Archive for June 3rd, 2009

3rd June
2009
written by the Editor

This week my parenting crisis involved a great deal of controversy of the people yelling back and forth at eachother type. It began when my sons, aged 12 and 14, came home from a friend’s and reported that they’d had a great time “airsofting,” which is apparently what you call it when you take special small guns, which shoot plastic pellets, and play a war game by firing them at eachother. It’s kindof like paintball. But you play it anywhere.

That wasn’t the problem. The problem was they wanted ME to buy them airsoft guns to use around here.  I thought about it for ten minutes, then said, “No, no tradition of gun ownership here. No airsoft guns.” And then the screaming the yelling, the complaining, the demands for an explanation began.

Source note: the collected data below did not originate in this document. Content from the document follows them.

/-- An accumulator changed. -/
def State.updAcc (s : State) (core quad n : Nat) (f : Acc → Acc) : State :=
  { s with accs := f (s.acc core quad n) :: s.accs.filter fun a => !(a.core == core && a.quad == quad && a.n == n) }

/-- Element (i, j). -/
def Acc.at' (a : Acc) (i j : Nat) : Word := (a.rows.getD i []).getD j 0

/-- R258: another live team owns it. -/
def State.accTaken (s : State) (a : Acc) : Bool :=
  match a.owner with
  | some t => t != s.cur.team && (s.team? t).isSome
  | none => false

/-- R258, R355: claimed by a team; zeroed unless a team of the same context held it last, and that context has not ended since. -/
def Acc.claim (a : Acc) (team ctx : Nat) : Acc :=
  { a with
    rows := if a.ownerCtx = some ctx then a.rows else []
    owner := some team
    ownerCtx := some ctx }

/-- R259: the unsettled-operand trap of a pending accumulator. -/
def Acc.pendStop (a : Acc) : Option Stop :=
  if a.pending.isEmpty then none else some (.trap { kind := 7, aux := u64 (128 + a.n) })

/-- The bytes of an accumulator's row (R269). -/
def Acc.rowBytes (a : Acc) (i : Nat) : List Byte := (List.range 64).flatMap fun j => toBytes 4 (a.at' i j).toNat

/-- The accumulator of the issuing skein's quadrant. -/
def State.myAcc (s : State) (n : Nat) : Acc := s.acc s.cur.core s.cur.quad n

/-- macc.from (R269). -/
def execMaccFrom (g : Guard) (d : Reg) (n : BitVec 2) (s : State) : Host.Outcome State Fault Refusal :=
  let a := s.myAcc n.toNat
  let fs := regsFrom d 16
  s.finish (firstStop [s.ckSpan d 16, illIf (s.accTaken a) .state, s.ckMarks [] (fs.flatMap s.cur.whole), a.pendStop])
    (if s.anyPass g then (s.updCur fun k => k.putRegs fs ((List.range 16).map a.rowBytes)).advance else s.advance)

/-- A row of words from 256 bytes. -/
def rowOf (bs : List Byte) : List Word := (List.range 64).map fun j => BitVec.ofNat 32 (ofBytes ((bs.drop (4 * j)).take 4))

/-- macc.to (R269). -/
def execMaccTo (g : Guard) (a : Reg) (n : BitVec 2) (s : State) : Host.Outcome State Fault Refusal :=
  let k := s.cur
  let x := s.myAcc n.toNat
  let fs := regsFrom a 16
  let regs := fs.flatMap k.whole
  s.finish (firstStop [s.ckSpan a 16, illIf (s.accTaken x) .state, s.ckMarks regs [], x.pendStop, s.ckPoisonAll regs])
    (if s.anyPass g then
      (s.updAcc k.core k.quad n.toNat fun x => { x.claim k.team k.ctx with rows := fs.map fun f => rowOf (k.regBytes f) }).advance
     else s.advance)

/-- mzero (R270). -/
def execMzero (g : Guard) (n : Reg) (s : State) : Host.Outcome State Fault Refusal :=
  let k := s.cur
  let x := s.myAcc n.toNat
  s.finish (firstStop [illIf (decide (4 ≤ n.toNat)) .range, illIf (s.accTaken x) .state, x.pendStop])
    (if s.anyPass g then (s.updAcc k.core k.quad n.toNat fun x => { x.claim k.team k.ctx with rows := [] }).advance else s.advance)

/-! ### Declaring (R260, R261) -/

/-- The skeins of the signer set's four indexes. -/
def State.signers (s : State) (team sb : Nat) : List Skein :=
  (s.skeinsOf team).filter fun k => decide (4 * sb ≤ k.index) && decide (k.index < 4 * sb + 4)

/-- R261: the signer set of a declaration. -/
def State.signerSet (s : State) (team sb : Nat) (m : Mask) : List (Nat × Nat) :=
  (s.signers team sb).flatMap fun k => (k.live.filter m.getLsbD).map fun l => (k.uid, l)

/-- The mask a declaration names, in the lowest passing lane. -/
def State.declMask (s : State) (g : Guard) (m : MaskSrc) : Mask :=
  match m with
  | .full => 0xFFFFFFFF
  | .reg a => ((s.lowRead g a).getD 0).setWidth 32

/-- mcfg (R261). -/
def execMcfg (g : Guard) (n : Reg) (mask : MaskSrc) (e : McfgExt) (s : State) : Host.Outcome State Fault Refusal :=
  let k := s.cur
  let tm := s.team k.team
  let sb := e.sb.toNat
  let any := s.anyPass g
  let m := s.declMask g mask
  let isFull := match mask with | .full => true | _ => false
  let taken := (List.range 4).any fun q => s.accTaken (s.acc k.core q e.acc.toNat)
  let eff :=
    let (u, s) := s.fresh
    let s := (List.range 4).foldl (fun s q => s.updAcc k.core q e.acc.toNat fun a =>
      { a.claim k.team k.ctx with pending := a.pending ++ [u] }) s
    ((s.updCv k.team n.toNat fun _ =>
      { state := 1, decl := (e.bits isFull), unsigned := s.signerSet k.team sb m, uid := u }).endSigning k.team n.toNat).advance
  s.finish (firstStop [
      s.ckOperands (maskRegs mask) [] (firstStop [
        illIf (decide (8 ≤ n.toNat) || e.cls == 3 || decide ((tm.size + 31) / 32 < 4 * sb + 4)) .range]),
      illIf (any && m == 0) .range,
      illIf ((tm.cvAt n.toNat).state != 0) .state,
      illIf taken .state])
    (if any then eff else s.advance)

/-! ### Signing (R262 to R264) -/

/-- The class of an operation (R261): 0 bf16, 1 eight-bit, 2 four-bit. -/
def declCls (d : BitVec 20) : Nat := (d.extractLsb' 6 2).toNat
/-- An integer operation. -/
def declInt (d : BitVec 20) : Bool := d.getLsbD 5
/-- Its first pass starts from zero. -/
def declZ (d : BitVec 20) : Bool := d.getLsbD 4

/-- R263: the header words of a pass: from eight lanes, which of them and which halves are read. -/
def headerWords (cls : Nat) (lanes : List Lane) : List Word :=
  let lo (i : Nat) : Word := (lanes.getD i 0).setWidth 32
  let hi (i : Nat) : Word := (lanes.getD i 0).extractLsb' 32 32
  if cls = 0 then [lo 0, lo 2, lo 4, lo 6]
  else if cls = 1 then (List.range 8).map lo
  else (List.range 8).flatMap fun i => [lo i, hi i]

/-- R262: a header of the declared class and kind. -/
def headerFits (cls : Nat) (int : Bool) (h : Word) : Bool :=
  headerOk h && !hGeom h &&
    (if cls = 0 then !int && hFmt h == 7
     else if cls = 1 then (if int then hFmt h == 6 else decide (hFmt h < 4))
     else hFmt h == (if int then 5 else 4))

/-- The header lanes an operation of P passes reads, eight for each pass. -/
def Skein.headerLanes (k : Skein) (c : Reg) (P : Nat) : List Lane :=
  (List.range P).flatMap fun p => (List.range 8).map fun r =>
    k.read (BitVec.ofNat 6 (c.toNat + p / 4)) (8 * (p % 4) + r)

/-- msign (R262). -/
def execMsign (n a b c : Reg) (s : State) : Host.Outcome State Fault Refusal :=
  let k := s.cur
  let cv := (s.team k.team).cvAt n.toNat
  let P := declPasses cv.decl
  let l0 := (lowest s.executing).getD 0
  let phys (f : Reg) (m : Nat) : List Nat := (regsFrom f m).map fun f => k.resolve l0 f
  let ra := phys a (4 * P)
  let rb := phys b (4 * P)
  let rc := phys c ((P + 3) / 4)
  let mine := allLanes.filter s.executing
  let first := !(cv.signs.any fun x => x.sk == k.uid)
  let same := cv.signs.all fun x => x.sk != k.uid || (x.a == ra && x.b == rb && x.c == rc)
  let lanes := k.headerLanes c P
  let good := (List.range P).all fun p =>
    (headerWords (declCls cv.decl) ((lanes.drop (8 * p)).take 8)).all (headerFits (declCls cv.decl) (declInt cv.decl))
  let srcs := ra ++ rb ++ rc
  let (sa, sb) := s.track true true
  let eff :=
    let (id, s1) := s.fresh
    let s1 := if first then s1.updCur fun k =>
        k.begin s.now { id := id, lanes := s.issue.mask, held := (ra ++ rb).dedup, setA := sa, setB := sb, matrix := true } else s1
    ((s1.updCv k.team n.toNat fun c =>
      { c with
        unsigned := c.unsigned.filter fun x => !(x.1 == k.uid && s.executing x.2)
        signed := c.signed ++ mine.map fun l => (k.uid, l)
        signs := if first then c.signs ++ [⟨k.uid, k.quad, ra, rb, rc, lanes, id⟩] else c.signs }).advance).endSigning k.team n.toNat
  s.finish (firstStop [
      illIf (decide (8 ≤ n.toNat)) .range, s.ckSpan a (4 * P), s.ckSpan b (4 * P), s.ckSpan c ((P + 3) / 4),
      s.ckMarks srcs [], s.ckPoisonAll srcs,
      illIf (cv.state != 1) .state,
      illIf (mine.any fun l => !cv.unsigned.contains (k.uid, l)) .state,
      illIf (!same) .state,
      illIf (!good) .range,
      s.ckFlag first first]) eff

/-! ### Passes (R135 to R137, R265, R266) -/

/-- Elements of a panel read as one side of a pass: floats and integers. -/
inductive Elt
  | f (v : FVal)
  | i (v : Int)
deriving DecidableEq, Repr

/-- The 256 elements of a 16 × 16 panel. -/
def panelElts (h : Word) (bs : List Byte) : List Elt :=
  (List.range 256).map fun e =>
    if hFmt h = 5 ∨ hFmt h = 6 then .i (eltInt h (eltPat h bs e)) else .f (eltVal h (eltPat h bs e))

/-- R263: the panels of one side of a pass, from its four registers and its four header lanes, in ascending K. -/
def sidePanels (cls : Nat) (regs : List (List Byte)) (hs : List Lane) : List (List Elt) :=
  let reg (r : Nat) : List Byte := regs.getD r []
  let lo (i : Nat) : Word := (hs.getD i 0).setWidth 32
  let hi (i : Nat) : Word := (hs.getD i 0).extractLsb' 32 32
  if cls = 0 then (List.range 2).map fun t => panelElts (lo (2 * t)) (reg (2 * t) ++ reg (2 * t + 1))
  else if cls = 1 then (List.range 4).map fun r => panelElts (lo r) (reg r)
  else (List.range 4).flatMap fun r => [panelElts (lo r) ((reg r).take 128), panelElts (hi r) ((reg r).drop 128)]

/-- A floating-point element. -/
def Elt.fval : Elt → FVal
  | .f v => v
  | .i _ => .fin false 0 0
/-- An integer element. -/
def Elt.ival : Elt → Int
  | .i v => v
  | .f _ => 0

/-- R135, R136: one K group added to an accumulator element. -/
def groupAdd (acc : Word) (xs : List (Elt × Elt)) : Word :=
  let ps := xs.map fun x => (prodV x.1.fval x.2.fval).1
  let v := decodeF f32 acc.toNat
  let nan : Word := 0x7FC00000
  if v.isNan then nan
  else
    match sumV ps with
    | .nan _ => nan
    | .inf n => if v.isInf && v.neg != n then nan else BitVec.ofNat 32 (infPat f32 n)
    | .fin d _ =>
      match v with
      | .inf _ => acc
      | _ => if d.m = 0 ∧ !v.isZero then acc else BitVec.ofNat 32 (roundDy f32 0 false false (v.dy.add d)).1

/-- R137: one K group of an integer operation. -/
def groupAddInt (acc : Word) (xs : List (Elt × Elt)) : Word :=
  acc + BitVec.ofInt 32 ((xs.map fun x => x.1.ival * x.2.ival).foldl (· + ·) 0)

/-- K groups of n from the pairs of a pass. -/
def kGroups {α : Type} (n : Nat) (xs : List α) : List (List α) := (List.range 4).map fun g => (xs.drop (g * n)).take n

/-- R266: one element after a pass. -/
def passElt (cls : Nat) (int : Bool) (acc : Word) (xs : List (Elt × Elt)) : Word :=
  let n := if cls = 0 then 8 else if cls = 1 then 16 else 32
  (kGroups n xs).foldl (fun a g => if int then groupAddInt a g else groupAdd a g) acc

/-- Row i of an A side: its elements in ascending K. -/
def aRow (ps : List (List Elt)) (i : Nat) : List Elt := ps.flatMap fun p => (p.drop (16 * i)).take 16

/-- Column j of a B side. -/
def bCol (ps : List (List Elt)) (j : Nat) : List Elt :=
  ps.flatMap fun p => (List.range 16).map fun r => p.getD (16 * r + j) (.i 0)

/-- The four registers of a side at a pass. -/
def Skein.chunk (k : Skein) (regs : List Nat) (p : Nat) : List (List Byte) := ((regs.drop (4 * p)).take 4).map k.physBytes

/-- R263, R266: the accumulators of the four quadrants after pass p. -/
def State.runPass (s : State) (team : Team) (n p : Nat) : State :=
  let cv := team.cvAt n
  let cls := declCls cv.decl
  let side (q : Nat) (isB : Bool) : List (List Elt) :=
    match cv.signs.find? fun x => x.quad == q with
    | none => []
    | some g =>
      let hs := (g.headers.drop (8 * p)).take 8
      sidePanels cls ((s.sk g.sk).chunk (if isB then g.b else g.a) p) (if isB then hs.drop 4 else hs.take 4)
  let cols : List (List Elt) := (List.range 4).flatMap fun q => let b := side q true; (List.range 16).map (bCol b)
  (List.range 4).foldl (fun s q =>
    let a := side q false
    s.updAcc team.core q (declAcc cv.decl) fun x =>
      { x with rows := (List.range 16).map fun i =>
          let ra := aRow a i
          (List.range 64).map fun j =>
            passElt cls (declInt cv.decl) (if p = 0 ∧ declZ cv.decl then 0 else x.at' i j) (ra.zip (cols.getD j [])) }) s

/-- R353: a signer of an operation is swapped out. -/
def State.signerOut (s : State) (m : MatEntry) : Bool :=
  ((s.team m.team).cvAt m.cv).signs.any fun g => match s.sk? g.sk with | some k => k.slot.isNone | none => false

/-- R265, R268: an entry may be granted: its context runs, no signer is swapped out, and no earlier-declared operation that names its
accumulator is still under way. -/
def State.grantable (s : State) (m : MatEntry) : Bool :=
  m.inTable && (s.ctx m.ctx).live && !s.signerOut m &&
    (s.acc m.core 0 m.acc).pending.all fun u => decide (m.declared ≤ u)

/-- R265: the entry the arbiter grants. -/
def State.arbiter (s : State) (core : Nat) : Option MatEntry :=
  if s.mats.any fun m => m.core == core && m.running then none
  else minBy (fun m => (3 - m.prio) * 2 ^ 64 + m.order) (s.mats.filter fun m => m.core == core && s.grantable m)

/-- MATRIX_PASS_GRANT (R265). -/
def execMatrixPassGrant (core : Nat) (s : State) : Host.Outcome State Fault Refusal :=
  match s.arbiter core with
  | none => .next s
  | some m =>
    let m' := { m with running := true, ends := s.now + s.cycleTicks (clusterOf core) 16 }
    .next ({ s with mats := s.mats.map fun x => if x == m then m' else x }.updCv m.team m.cv fun c => { c with state := 3 })
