-- ==== Sys2Proof/Machine/Alter.lean ====
section
/-!
DEFINITION. The alteration engine of a core (R315 to R330, R335): blocks, heat and swatches, canonical forms and candidates,
basting and sewing, altered execution, seam checks and unpicking.
-/

namespace Sys2Proof.Machine

/-! ### sys.altctl (R316) -/

/-- EN. -/
def altEn (a : Lane) : Bool := a.getLsbD 0
/-- HOT. -/
def altHot (a : Lane) : Nat := (a.extractLsb' 16 16).toNat
/-- SWN. -/
def altSwn (a : Lane) : Nat := (a.extractLsb' 4 4).toNat
/-- NBASTE. -/
def altNbaste (a : Lane) : Nat := (a.extractLsb' 32 8).toNat
/-- 2^SEAM. -/
def altSeam (a : Lane) : Nat := 2 ^ (a.extractLsb' 8 5).toNat

/-! ### Fragments (R317) -/

/-- Operations of the two fragments. -/
inductive FragOp | const | mov | add | sub | neg | shl | mul | mad | and | or | xor | andn | not
deriving DecidableEq, Repr

/-- An instruction of a fragment: its operation, registers, and the immediate as a sub-element. -/
structure Frag where
  op  : FragOp
  d   : Reg
  a   : Option Reg := none
  b   : Option Reg := none
  c   : Option Reg := none
  imm : Nat := 0
deriving DecidableEq, Repr

/-- The immediate of R151 as one sub-element. -/
def immElt (es : Es) (v : Word) : Nat := if es = .e64 then (v.signExtend 64).toNat else v.toNat % 2 ^ es.w

/-- R317: an instruction of a fragment. -/
def fragOf (es : Es) (i : Instr) : Option Frag :=
  match i with
  | .movi .always d v => some { op := .const, d := d, imm := wrap es.w v.toInt }
  | .movImm .always d v => some { op := .const, d := d, imm := immElt es v }
  | .mov .always d b .ident => some { op := .mov, d := d, b := some b }
  | .add .always d a b .ident => some { op := .add, d := d, a := some a, b := some b }
  | .addImm .always d a v => some { op := .add, d := d, a := some a, imm := immElt es v }
  | .sub .always d a b .ident => some { op := .sub, d := d, a := some a, b := some b }
  | .subImm .always d a v => some { op := .sub, d := d, a := some a, imm := immElt es v }
  | .neg .always d a => some { op := .neg, d := d, a := some a }
  | .shl .always d a b .ident => some { op := .shl, d := d, a := some a, b := some b }
  | .shlImm .always d a v => some { op := .shl, d := d, a := some a, imm := immElt es v }
  | .mul .always d a b .ident => some { op := .mul, d := d, a := some a, b := some b }
  | .mulImm .always d a v => some { op := .mul, d := d, a := some a, imm := immElt es v }
  | .mad .always d a b .ident c => some { op := .mad, d := d, a := some a, b := some b, c := some c }
  | .and .always d a b .ident => some { op := .and, d := d, a := some a, b := some b }
  | .or .always d a b .ident => some { op := .or, d := d, a := some a, b := some b }
  | .xor .always d a b .ident => some { op := .xor, d := d, a := some a, b := some b }
  | .andn .always d a b .ident => some { op := .andn, d := d, a := some a, b := some b }
  | .not .always d a => some { op := .not, d := d, a := some a }
  | _ => none

/-- The registers it reads. -/
def Frag.reads (f : Frag) : List Reg := f.a.toList ++ f.b.toList ++ f.c.toList

/-- Registers read before they are written, ascending. -/
def inputsOf (fs : List Frag) : List Reg :=
  let r := fs.foldl (fun (x : List Reg × List Reg) f =>
    (x.1 ++ f.reads.filter fun a => !x.2.contains a, f.d :: x.2)) ([], [])
  (List.range 64).filterMap fun n => if r.1.contains (BitVec.ofNat 6 n) then some (BitVec.ofNat 6 n) else none

/-- Registers written, ascending. -/
def writtenOf (fs : List Frag) : List Reg :=
  (List.range 64).filterMap fun n => if fs.any (fun f => f.d == BitVec.ofNat 6 n) then some (BitVec.ofNat 6 n) else none

/-- Registers that hold a constant after a sequence. -/
def constsOf (fs : List Frag) : List Reg :=
  fs.foldl (fun cs f => if f.op = .const then f.d :: cs else cs.filter (· != f.d)) []

/-- The fragments an instruction may belong to: linear, bitwise. -/
structure Kinds where
  lin : Bool
  bit : Bool
deriving DecidableEq, Repr

/-- Neither. -/
def Kinds.none : Kinds := ⟨false, false⟩
/-- Both at once. -/
def Kinds.meet (x y : Kinds) : Kinds := ⟨x.lin && y.lin, x.bit && y.bit⟩

/-- R317, R318: the fragments an instruction belongs to after the instructions of its block and of its run; at most four inputs in
each. -/
def Frag.kinds (f : Frag) (block run : List Frag) : Kinds :=
  let cs := constsOf block
  let const (r : Option Reg) : Bool := match r with | some r => cs.contains r | none => true
  let four := decide ((inputsOf (run ++ [f])).length ≤ 4) && decide ((inputsOf (block ++ [f])).length ≤ 4)
  match f.op with
  | .const | .add | .sub | .neg => ⟨true, false⟩
  | .mov => ⟨true, four⟩
  | .shl => ⟨const f.b, false⟩
  | .mul | .mad => ⟨const f.a || const f.b, false⟩
  | _ => ⟨false, four⟩
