/-- A residency handle as the header says. -/
def handleFrom (grids : List Grid) (bs : List Byte) (i : Nat) (r : Resid) : Resid :=
  let o := 256 + 24 * i
  { r with base := laneAt bs o, len := laneAt bs (o + 8), prio := fieldAt bs (o + 16) 4, owner := ownerFrom grids (fieldAt bs (o + 20) 4) }

/-- R268: the signatures of a team as the convergence records of its skeins say. -/
def State.loadSigns (s : State) (c : Nat) (im : Image) (t : Team) : Team :=
  (im.skeins.filter fun x => x.sk.team == t.uid).foldl (fun t x =>
    let bs := s.skeinBytes c im x
    let old := im.skeinWritten x.sk
    let gs := signsOf (im.teamOf x.sk) x.sk.uid
    (List.range gs.length).foldl (fun t i =>
      let g := gs.getD i (0, ⟨0, 0, [], [], [], [], 0⟩)
      let at' (b : List Byte) : List Byte := (b.drop (tailAt b + 64 * i)).take 64
      { t with cv := bankUpd 8 {} t.cv g.1 fun v => { v with signs := v.signs.map fun y => if y == g.2 then y.loaded (at' old) (at' bs) else y } }) t) t

/-- R356: the paused operations of an image as its teams' records say. -/
def State.loadPaused (s : State) (c : Nat) (im : Image) : List EngineOp :=
  im.paused.map fun o =>
    match im.teams.find? fun t => t.uid == o.team && t.area.isSome with
    | none => o
    | some t =>
      let bs := s.teamBytes c t
      let old := im.written t.area
      let i := ((im.pausedOf t).findIdx? fun x => x.uid == o.uid).getD 0
      o.loaded ((old.drop (pausedAt t old + 64 * i)).take 64) ((bs.drop (pausedAt t bs + 64 * i)).take 64)

/-- R94, R356: the instances of an image as the records of their grids say. -/
def State.loadSeeps (s : State) (c : Nat) (im : Image) : List SavedSeep :=
  im.seeps.map fun i =>
    match im.grids.find? fun g => g.uid == i.grid && g.area.isSome with
    | none => i
    | some g =>
      let was := cutSeeps (im.seepsOf g) ((im.written g.area).drop gridSlot)
      let of' (l : List (SavedSeep × List Byte)) : List Byte := ((l.find? fun x => x.1.uid == i.uid).map (·.2)).getD []
      i.loaded (of' was) (of' (s.seepsAt c im g))

/-- R358, R359: an image as a restore loads it: a plain one as its bytes say. -/
def State.loadImage (s : State) (c : Nat) (im : Image) : Image :=
  if im.prot then im
  else
    { im with
      grids := im.grids.map fun g => if g.area.isSome then g.loaded (im.written g.area) (s.gridBytes c im g) im.grids else g
      teams := im.teams.map fun t => s.loadSigns c im (if t.area.isSome then t.loaded (im.written t.area) (s.teamBytes c t) else t)
      skeins := im.skeins.map fun x => x.loaded (im.teamOf x.sk) (im.skeinWritten x.sk) (s.skeinBytes c im x)
      seeps := s.loadSeeps c im
      accs := im.teams.foldl (fun as t => if t.area.isSome then accsFrom as t c (im.written t.area) (s.teamBytes c t) else as) im.accs
      scratch := im.scratch.map fun x =>
        match im.teams.find? fun t => t.uid == x.1 && t.area.isSome with
        | some t => (x.1, ((s.teamBytes c t).drop 1024).take t.scratchBytes, x.2.2)
        | none => x
      handles := (List.range im.handles.length).zipWith (handleFrom im.grids (s.headerBytes c im)) im.handles
      paused := s.loadPaused c im }

/-- R359: event 0x24 with its code. -/
def State.refusedEvent (s : State) (c : Nat) (code : Byte) : State :=
  (s.event c (s.record32 0x24 (toBytes 2 c ++ [0, 0, code]))).signalCtx c

/-- R353, R359: a restore begins, or the image is refused and the context stays saved. -/
def State.beginRestore (s : State) (c : Nat) : State :=
  let s := s.updCtx c fun x => { x with dev := false }
  match s.refuseImage c with
  | some code => (s.updCtx c fun x => { x with dbg := { x.dbg with step := none, busy := false } }).refusedEvent c code
  | none => (s.updCtx c fun x => { x with image := x.image.map (s.loadImage c) }).setState c .restoring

“I’m the mom, I don’t need a reason,” was my first reply. Then, to the older, “why didn’t you stay in Scouts, they had you shooting guns there, if you want to shoot so badly.” And finally, “leave me alone, I just got home from work, I don’t want to argue about this. If you don’t stop, I’ll give you extra chores.”

They skulked away. A couple hours later, after being a good kid, walking the dog, emptying the dishwasher, and talking with the adults at dinner, the older son came in to my room. “Can I talk to you, mom?” he asked.

“Sure.”

“Why won’t you let me have an airsoft gun?”

Long sigh. “Let me think for a moment.”  Finally I said, “I do not think an airsoft gun is an appropriate amusement. I’ve always defended the rights of individuals to have guns, but we dont’ have them and I don’t want to start having them now.”

“But it’s not a real gun.”

“And that’s the other reason. This game you’re talking about, running around shooting your friends as if you’re an army man, it’s stupid.” He startled. How could I dare? I continued, “it’s a fake game simulating real violence. I want you to have real experiences, not simulated ones. Guns are for two things, shooting animals and people. Your ancestors homesteaded on the prairie and they had to take a gun out and shoot game, watch it bleed, and die, bring it back home skin it, gut it, prepare the meat and cook it. You have ancestors who fought in World War I, in the Civil War, in the Revolutionary war, who took their guns out and shoot at other men and my great grandfather died out there, and you want to turn this all into a game? Where we shoot at our friends? Not on my watch.”

He tried a few more times to start the discussion, but I think he knew he had lost. And this morning, when I asked him what that strange red cut on his leg was — it looked like a cigarette burn — he admitted it was a wound from one of the airsoft guns.  I gave him a look. He tried to explain that it didn’t usually leave a bloody mark on you, but I think he knew it was hopeless.

I believe that sometimes, yes, you just have to say no to your kids ideas.  So it’s not democratic, or whatever, this is my house and I’m not buying them airsoft guns. Call me a mean mom or whatever. If no one else supports me on this, I feel sure the ancestors do. I can feel it in my bones.